I have a second order Markov chain with 4 states {A,T,C,G} (the 4 DNA nucleotides).
the transition matrix looks like this:
A T C G
AA[0.1, 0.6, 0.2, 0.1]
AT[0.3, 0.1, 0.5, 0.1]
AC[0.5, 0.3, 0, 0.2]
AG[..., ..., ..., ...]
TA[..., ..., ..., ...]
TT[..., ..., ..., ...]
TC[..., ..., ..., ...]
TG[..., ..., ..., ...]
CA[..., ..., ..., ...]
CT[..., ..., ..., ...]
CG[..., ..., ..., ...]
GA[..., ..., ..., ...]
GT[..., ..., ..., ...]
GC[..., ..., ..., ...]
GG[..., ..., ..., ...]
I wanted to calculate the stationary probability vector for the 4 states to which this matrix converges. The Markov chain is regular.
In case of first order Markov chains this is easily done by calculating the limit of $P^n$ with $n\rightarrow \infty$.
I do not know how to approach the problem in case of second order Markov chains.

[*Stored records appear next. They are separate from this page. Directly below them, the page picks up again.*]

/-- `SEND QV` and `SEND RC` (R132, R134): the three bytes in one event, and the pc. -/
def Obligations.QueryFramesAreSent : Prop :=
  microOpAt 5 = some .sendQv ∧ microOpAt 9 = some .sendRc9 ∧ microOpAt 17 = some .sendRc17 ∧
  ∀ s : State,
    exec .sendQv s = .next { s with trace := s.trace ++ [(.tx [0xC3#8, 0xC3#8, 0xC3#8], s.now)], pc := 6 } ∧
    ∀ i ∈ [Instr.sendRc9, Instr.sendRc17],
      exec i s = .next { s with trace := s.trace ++ [(.tx [0xC1#8, 0xC1#8, 0xC1#8], s.now)], pc := s.pc + 1 }

/-- `SEND WC` (R133): the opcode and the five staged bytes in one event; `s.cfg` is not changed. Without a configuration the
model stops by name (log entry 10): the frame is not defined there (R131). -/
def Obligations.WriteConfigFrameIsSent : Prop :=
  microOpAt 13 = some .sendWc ∧
  ∀ s : State,
    (∀ c, s.cfg = some c →
      exec .sendWc s = .next { s with
        trace := s.trace ++ [(.tx [0xC2#8, c.addh, c.addl, c.sped, c.chan, c.option], s.now)], pc := 14 }) ∧
    (s.cfg = none → exec .sendWc s = .fault .cfgNotBuilt)

/-! ## The Mode Controller -/

/-- The four `SETPIN`s where no pin write can fail (R102, R57): the latch, the event, the pc, whatever the line held. -/
def Obligations.SetPinWritesItsLine : Prop :=
  microOpAt 1 = some .setPinA1 ∧ microOpAt 2 = some .setPinB1 ∧ microOpAt 21 = some .setPinA0 ∧
  microOpAt 22 = some .setPinB0 ∧
  ∀ s : State, s.params.pinWriteCanFail = false →
    exec .setPinA1 s =
      .next { s with pinA := some .one, trace := s.trace ++ [(.pin .a .one, s.now)], pc := s.pc + 1 } ∧
    exec .setPinB1 s =
      .next { s with pinB := some .one, trace := s.trace ++ [(.pin .b .one, s.now)], pc := s.pc + 1 } ∧
    exec .setPinA0 s =
      .next { s with pinA := some .zero, trace := s.trace ++ [(.pin .a .zero, s.now)], pc := s.pc + 1 } ∧
    exec .setPinB0 s =
      .next { s with pinB := some .zero, trace := s.trace ++ [(.pin .b .zero, s.now)], pc := s.pc + 1 }

/-- A `SETPIN` where a pin write can fail: the draw gives either the write or the fatal entry with neither the latch nor the
event of the write (R215). The draw counter is the model's own, and the draw a free value (log entries 4 and 5). -/
def Obligations.SetPinMayFail : Prop :=
  ∀ (s : State) (i : Instr) (p : Line) (v : Level), s.params.pinWriteCanFail = true →
    (i = .setPinA1 ∧ p = .a ∧ v = .one ∨ i = .setPinB1 ∧ p = .b ∧ v = .one ∨
      i = .setPinA0 ∧ p = .a ∧ v = .zero ∨ i = .setPinB0 ∧ p = .b ∧ v = .zero) →
    exec i s = .next (
      if Config.pinWriteFails s.draws then
        { s with
          run := .error, err := .pinWriteFault, draws := s.draws + 1
          trace := s.trace ++ [(.log (.logError .pinWriteFault), s.now)] }
      else
        { s with
          pinA := (if p = .a then some v else s.pinA), pinB := (if p = .b then some v else s.pinB)
          trace := s.trace ++ [(.pin p v, s.now)], pc := s.pc + 1, draws := s.draws + 1 })

/-- The four `SETIND`s (R105, R188, R191, R58): the output, the event, the pc, whatever the indicator held and whatever its
kind is; with no indicator nothing shows outside. -/
def Obligations.IndicatorIsSet : Prop :=
  microOpAt 3 = some .setIndOn3 ∧ microOpAt 23 = some .setIndOff23 ∧ microOpAt 30 = some .setIndOn30 ∧
  microOpAt 33 = some .setIndOff33 ∧
  ∀ s : State,
    exec .setIndOn3 s = .next { s with ind := some .on, trace := s.trace ++ [(.ind .on, s.now)], pc := s.pc + 1 } ∧
    exec .setIndOff23 s = .next { s with ind := some .off, trace := s.trace ++ [(.ind .off, s.now)], pc := s.pc + 1 } ∧
    exec .setIndOn30 s = .next { s with ind := some .on, trace := s.trace ++ [(.ind .on, s.now)], pc := 31 } ∧
    exec .setIndOff33 s = .next { s with ind := some .off, trace := s.trace ++ [(.ind .off, s.now)], pc := 34 } ∧
    (s.params.indicatorKind = .none → ∀ v, ({ s with ind := v } : State).indicatorOutput = .nothing)

/-- The six `DELAY`s (R56, R106, R152): arming leaves the pc and sets the deadline 50 ms on; from the deadline on the
delay completes; before it the block has no step, and the module may still append. That a turn given to a block without a
step passes with nothing changed, and that the agenda names the module's move, are the model's choices (log entries 1
and 18). -/
def Obligations.DelayGates : Prop :=
  (microOpAt 4 = some .delaySettle4 ∧ microOpAt 24 = some .delaySettle24 ∧ microOpAt 6 = some .delayFrame6 ∧
    microOpAt 10 = some .delayFrame10 ∧ microOpAt 14 = some .delayFrame14 ∧ microOpAt 18 = some .delayFrame18) ∧
  ∀ (s : State), ∀ i ∈ [Instr.delaySettle4, .delaySettle24, .delayFrame6, .delayFrame10, .delayFrame14, .delayFrame18],
    (s.deadline = none → exec i s = .next { s with deadline := some (s.now + 50) }) ∧
    (∀ e, s.deadline = some e → e ≤ s.now → exec i s = .next { s with deadline := none, pc := s.pc + 1 }) ∧
    (∀ e, s.deadline = some e → s.now < e → microOpAt s.pc = some i →
      s.blockReady = false ∧ blockTurn s = .next s ∧
      ∀ b bs rest, s.agenda = .env 0 (.moduleSend b bs) :: rest → step s = .next { s with rx := s.rx ++ b :: bs, agenda := rest })

/-- The two transitions from any running state at their first pc that has no wait armed, under the earliest schedule (the
agenda empty, log entry 11). `ENTER(Configuration)`: 55 steps later both lines are high, the indicator is On, 50 ms have
passed and the pc is 5 (R100). `ENTER(Normal)`: in the same way from pc 21 to pc 25, both lines low and the indicator Off
(R101). -/
def Obligations.TransitionsRun : Prop :=
  ∀ s : State, s.run = .run → s.deadline = none → s.agenda = [] → s.params.pinWriteCanFail = false →
    (s.pc = 1 → Sys2Proof.core.run 55 s = .next { s with
      pc := 5, pinA := some .one, pinB := some .one, ind := some .on, now := s.now + 50
      trace := s.trace ++ [(.pin .a .one, s.now), (.pin .b .one, s.now), (.ind .on, s.now)] }) ∧
    (s.pc = 21 → Sys2Proof.core.run 55 s = .next { s with
      pc := 25, pinA := some .zero, pinB := some .zero, ind := some .off, now := s.now + 50
      trace := s.trace ++ [(.pin .a .zero, s.now), (.pin .b .zero, s.now), (.ind .off, s.now)] })

/-! ## The Configuration Sequencer -/

/-- The five `READAVAIL`s (R153, R187, R54): every byte of the buffer at once, possibly none, and the buffer empty after. -/
def Obligations.ReadsTakeTheBuffer : Prop :=
  (microOpAt 7 = some .readAvailRbuf7 ∧ microOpAt 11 = some .readAvailRbuf11 ∧ microOpAt 15 = some .readAvailRbuf15 ∧
    microOpAt 19 = some .readAvailRbuf19 ∧ microOpAt 29 = some .readAvailInbound) ∧
  ∀ s : State,
    (∀ i ∈ [Instr.readAvailRbuf7, .readAvailRbuf11, .readAvailRbuf15, .readAvailRbuf19],
      exec i s = .next { s with rbuf := s.rx, rx := [], pc := s.pc + 1 }) ∧
    exec .readAvailInbound s = .next { s with inbound := s.rx, rx := [], pc := 30 }

/-- The four `LOGHEX`s (R156): the buffer under the step's tag, empty or not; the buffer is kept. Its rendering is two
lowercase hexadecimal digits per byte. -/
def Obligations.ResponsesAreLogged : Prop :=
  (microOpAt 8 = some .logHexQueryVersion ∧ microOpAt 12 = some .logHexReadOld ∧ microOpAt 16 = some .logHexWriteNew ∧
    microOpAt 20 = some .logHexReadBack) ∧
  (∀ s : State, ∀ x ∈ [(Instr.logHexQueryVersion, ExchangeTag.queryVersion), (.logHexReadOld, .readOld),
      (.logHexWriteNew, .writeNew), (.logHexReadBack, .readBack)],
    exec x.1 s = .next { s with trace := s.trace ++ [(.log (.logHex x.2 s.rbuf), s.now)], pc := s.pc + 1 }) ∧
  (∀ l tag, renderLog l (.logHex tag []) = []) ∧
  (∀ l tag b bs, renderLog l (.logHex tag (b :: bs)) =
    hexDigit (b.toNat / 16) :: hexDigit (b.toNat % 16) :: renderLog l (.logHex tag bs)) ∧
  (List.range 16).map hexDigit =
    ['0', '1', '2', '3', '4', '5', '6', '7', '8', '9', 'a', 'b', 'c', 'd', 'e', 'f'] ∧
  (∀ l tag, renderLog l (.logHex tag [0xC0#8, 0x0A#8]) = ['c', '0', '0', 'a'])

/-- The rendering of a response loses no byte: two of the sixteen lowercase digits per byte, and equal texts come from equal
bytes (R156). -/
def Obligations.HexTextIsFaithful : Prop :=
  ∀ bs cs : List Byte,
    (hexText bs).length = 2 * bs.length ∧
    (∀ c ∈ hexText bs, ('0' ≤ c ∧ c ≤ '9') ∨ ('a' ≤ c ∧ c ≤ 'f')) ∧
    (hexText bs = hexText cs → bs = cs)

/-- A frame exchange under the earliest schedule (R154): 55 steps from its `SEND`, the frame is sent, the buffer has been
read 50 ms later and logged under the exchange's tag, and the pc is four on, whatever the buffer held. -/
def Obligations.ExchangeRun : Prop :=
  ∀ (s : State) (c : ConfigRegisters), s.run = .run → s.deadline = none → s.agenda = [] → s.cfg = some c →
    ∀ x ∈ [(5, [0xC3#8, 0xC3#8, 0xC3#8], ExchangeTag.queryVersion), (9, [0xC1#8, 0xC1#8, 0xC1#8], .readOld),
        (13, [0xC2#8, c.addh, c.addl, c.sped, c.chan, c.option], .writeNew), (17, [0xC1#8, 0xC1#8, 0xC1#8], .readBack)],
      s.pc = x.1 →
      Sys2Proof.core.run 55 s = .next { s with
        pc := x.1 + 4, rbuf := s.rx, rx := [], now := s.now + 50
        trace := s.trace ++ [(.tx x.2.1, s.now), (.log (.logHex x.2.2 s.rx), s.now + 50)] }

/-- From pc 1 to pc 24 every step leaves the pc or moves it on by one, whatever the module answered and whatever else the
agents did: "no branching on failure" (R157). -/
def Obligations.NoBranchingOnFailure : Prop :=
  ∀ s t : State, 1 ≤ s.pc → s.pc ≤ 24 → s.nextTurnInRun = true → step s = .next t →
    t.pc = s.pc ∨ t.pc = s.pc + 1

/-- Once the configuration phase is done, no step but a reset leads back, not even one of the model's probe (log entry 3):
pc 25 leads to 26, 26..35 to 26..35, and no line goes high (R159, R247, 43_duplex_loop.md R197). In every state a
micro-operation that a probe asks for is refused by name (log entry 19). -/
def Obligations.NoReentry : Prop :=
  (∀ s t : State, 25 ≤ s.pc → s.pc ≤ 35 → s.nextTurnIsReset = false → step s = .next t →
    (s.pc = 25 → t.pc = 25 ∨ t.pc = 26) ∧ (26 ≤ s.pc → 26 ≤ t.pc ∧ t.pc ≤ 35) ∧
    (t.pinA = s.pinA ∨ t.pinA = some .zero) ∧ (t.pinB = s.pinB ∨ t.pinB = some .zero)) ∧
  (∀ (s : State) (nbits w pc : Nat) (i : Instr) (rest : List Turn), s.run = .run → s.agenda = .issue nbits w :: rest →
    decodeTableWord nbits w = some i → encode i = .micro pc → step s = .refused .selectedByPc)

/-! ## The Duplex Message Loop -/

/-- `LOOPINIT` (R181). -/
def Obligations.LoopStarts : Prop :=
  microOpAt 25 = some .loopInit ∧
  ∀ s : State, exec .loopInit s = .next { s with cnt := 0, nlOwed := false, pc := 26 }

/-- `TICK` (R183, R185): the counter goes up by one, or the cancel input stops the block and nothing else changes. -/
def Obligations.TickCountsOrStops : Prop :=
  microOpAt 26 = some .tick ∧
  ∀ s : State,
    (s.cancel = false → exec .tick s = .next { s with cnt := s.cnt + 1, pc := 27 }) ∧
    (s.cancel = true → exec .tick s = .next { s with run := .stopped })

/-- `POLL T_POLL` (R184, R55): it arms; it completes true on data, also after the deadline, and false from the deadline on
without; it consumes no byte; before that the block has no step. That a turn given to a block without a step passes with
nothing changed is the model's choice (log entries 1 and 18). -/
def Obligations.PollWaitsForData : Prop :=
  microOpAt 27 = some .pollTPoll ∧
  ∀ s : State,
    (s.deadline = none → exec .pollTPoll s = .next { s with deadline := some (s.now + s.params.tPollMs) }) ∧
    (∀ e, s.deadline = some e → s.rx ≠ [] → exec .pollTPoll s = .next { s with deadline := none, hit := true, pc := 28 }) ∧
    (∀ e, s.deadline = some e → s.rx = [] → e ≤ s.now →
      exec .pollTPoll s = .next { s with deadline := none, hit := false, pc := 28 }) ∧
    (∀ e, s.deadline = some e → s.rx = [] → s.now < e → s.pc = 27 → s.blockReady = false ∧ blockTurn s = .next s)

Also, having a limited dataset from which to determine the transition matrix, can I consider the stationary distribution of the 4 nucleotides as being the theoretical distribution I would have if I had a much larger pool from which to draw (with the same transition matrix)?
In other words, can I consider the stationary distribution like an estimation of the theoretical nucleotide frequency given the transition matrix obtained from limited data?